__TASK DETAILS__
Determine how many lines in these records hold "decodes". Only the number is wanted.

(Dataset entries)
──────
-- ==== Sys2Proof/Certificates/Slice0/Obligations.lean ====
section
/-! DEFINITION. The statements for the provers, from the numbered rules of spec/. Words such as `WritesOnly`,
`Enters` and `Fetches` are defined in Sys2Proof/Safety.lean. An operand is written `s.rs r` or `s.rt r`: the
register's value, or an open value in the slot after a load into it (`Obligations.OperandReads`). -/

open Sys2Proof Sys2Proof.Machine

/-! ### Encoding -/

/-- Decoding the word of any instruction gives that instruction back, whatever `TLBCLR_FUNCT` R146 allows. -/
def Obligations.DecodeOfEncode : Prop :=
  ∀ (tc : BitVec 6) (i : Instr), tlbclrFunctOk tc = true → decode tc (encode tc i) = .ok i

/-- A word that decodes to an instruction is that instruction's one word: no bit of a word is dropped. -/
def Obligations.EncodeOfDecode : Prop :=
  ∀ (tc : BitVec 6) (w : Word) (i : Instr), decode tc w = .ok i → encode tc i = w

/-- A few words that the spec's rules print, one or two a family. -/
def Obligations.PrintedWordsDecode : Prop :=
  decode 0x3F#6 0x00221820#32 = .ok (.add 3#5 1#5 2#5)
    ∧ decode 0x3F#6 0x2422FFFF#32 = .ok (.addiu 2#5 1#5 0xFFFF#16)
    ∧ decode 0x3F#6 0x00021900#32 = .ok (.sll 3#5 2#5 4#5)
    ∧ decode 0x3F#6 0x0022001A#32 = .ok (.div 1#5 2#5)
    ∧ decode 0x3F#6 0x8C22FFFC#32 = .ok (.lw 2#5 1#5 0xFFFC#16)
    ∧ decode 0x3F#6 0xB8220008#32 = .ok (.swr 2#5 1#5 8#16)
    ∧ decode 0x3F#6 0x0C000410#32 = .ok (.jal 0x410#26)
    ∧ decode 0x3F#6 0x1422FFFE#32 = .ok (.bne 1#5 2#5 0xFFFE#16)
    ∧ decode 0x3F#6 0x40826000#32 = .ok (.mtc0 2#5 12#5)
    ∧ decode 0x3F#6 0x42000010#32 = .ok .rfe
    ∧ decode 0x3F#6 0xC4200000#32 = .ok (.lwc1 0x0200000#26)

/-- A step whose fetched word decodes to an instruction is that instruction's meaning, in the state after the
agents. -/
def Obligations.StepRunsDecodedInstruction : Prop :=
  ∀ (s u : State) (w : Word) (i : Instr),
    Fetches s u w → decode u.params.tlbclrFunct w = .ok i → step s = exec i u

/-- The words no instruction matches take the Reserved Instruction exception, code 10: the unassigned primary
opcodes, SPECIAL functs and REGIMM rts (R143 to R145, R149), and, where coprocessor 0 is usable, its unassigned words
with LWC0 and SWC0; where it is not, these take Coprocessor Unusable with CE 0 (R149, R294). -/
def Obligations.UnassignedOpcodesTrap : Prop :=
  ∀ (s u : State) (w : Word), Fetches s u w →
    ((opOf w ∈ [0x14#6, 0x15#6, 0x16#6, 0x17#6, 0x18#6, 0x19#6, 0x1A#6, 0x1B#6, 0x1C#6, 0x1D#6, 0x1E#6, 0x1F#6,
          0x27#6, 0x2C#6, 0x2D#6, 0x2F#6, 0x34#6, 0x35#6, 0x36#6, 0x37#6, 0x3C#6, 0x3D#6, 0x3E#6, 0x3F#6]
        ∨ (opOf w = 0x00#6 ∧ (functOf w ∈ [0x01#6, 0x05#6, 0x0A#6, 0x0B#6, 0x0E#6, 0x0F#6, 0x14#6, 0x15#6, 0x16#6,
            0x17#6, 0x1C#6, 0x1D#6, 0x1E#6, 0x1F#6, 0x28#6, 0x29#6] ∨ 0x2C#6 ≤ functOf w))
        ∨ (opOf w = 0x01#6 ∧ rtOf w ∉ [0x00#5, 0x01#5, 0x10#5, 0x11#5])) →
      ∃ t, step s = .next t ∧ EntersPlain u t 10#5)
    ∧ ((opOf w ∈ [0x30#6, 0x38#6]
        ∨ (opOf w = 0x10#6 ∧ bitAt w 25 = false ∧ rsOf w ∉ [0x00#5, 0x04#5])
        ∨ (opOf w = 0x10#6 ∧ bitAt w 25 = true
          ∧ functOf w ∉ [0x01#6, 0x02#6, 0x06#6, 0x08#6, 0x10#6, u.params.tlbclrFunct])) →
      (u.cop0Usable = true → ∃ t, step s = .next t ∧ EntersPlain u t 10#5)
        ∧ (u.cop0Usable = false →
          ∃ t, step s = .next t ∧ EntersPlain u t 11#5 ∧ t.cause.extractLsb' 28 2 = 0#2))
──────
__WRITTEN RESPONSE__
2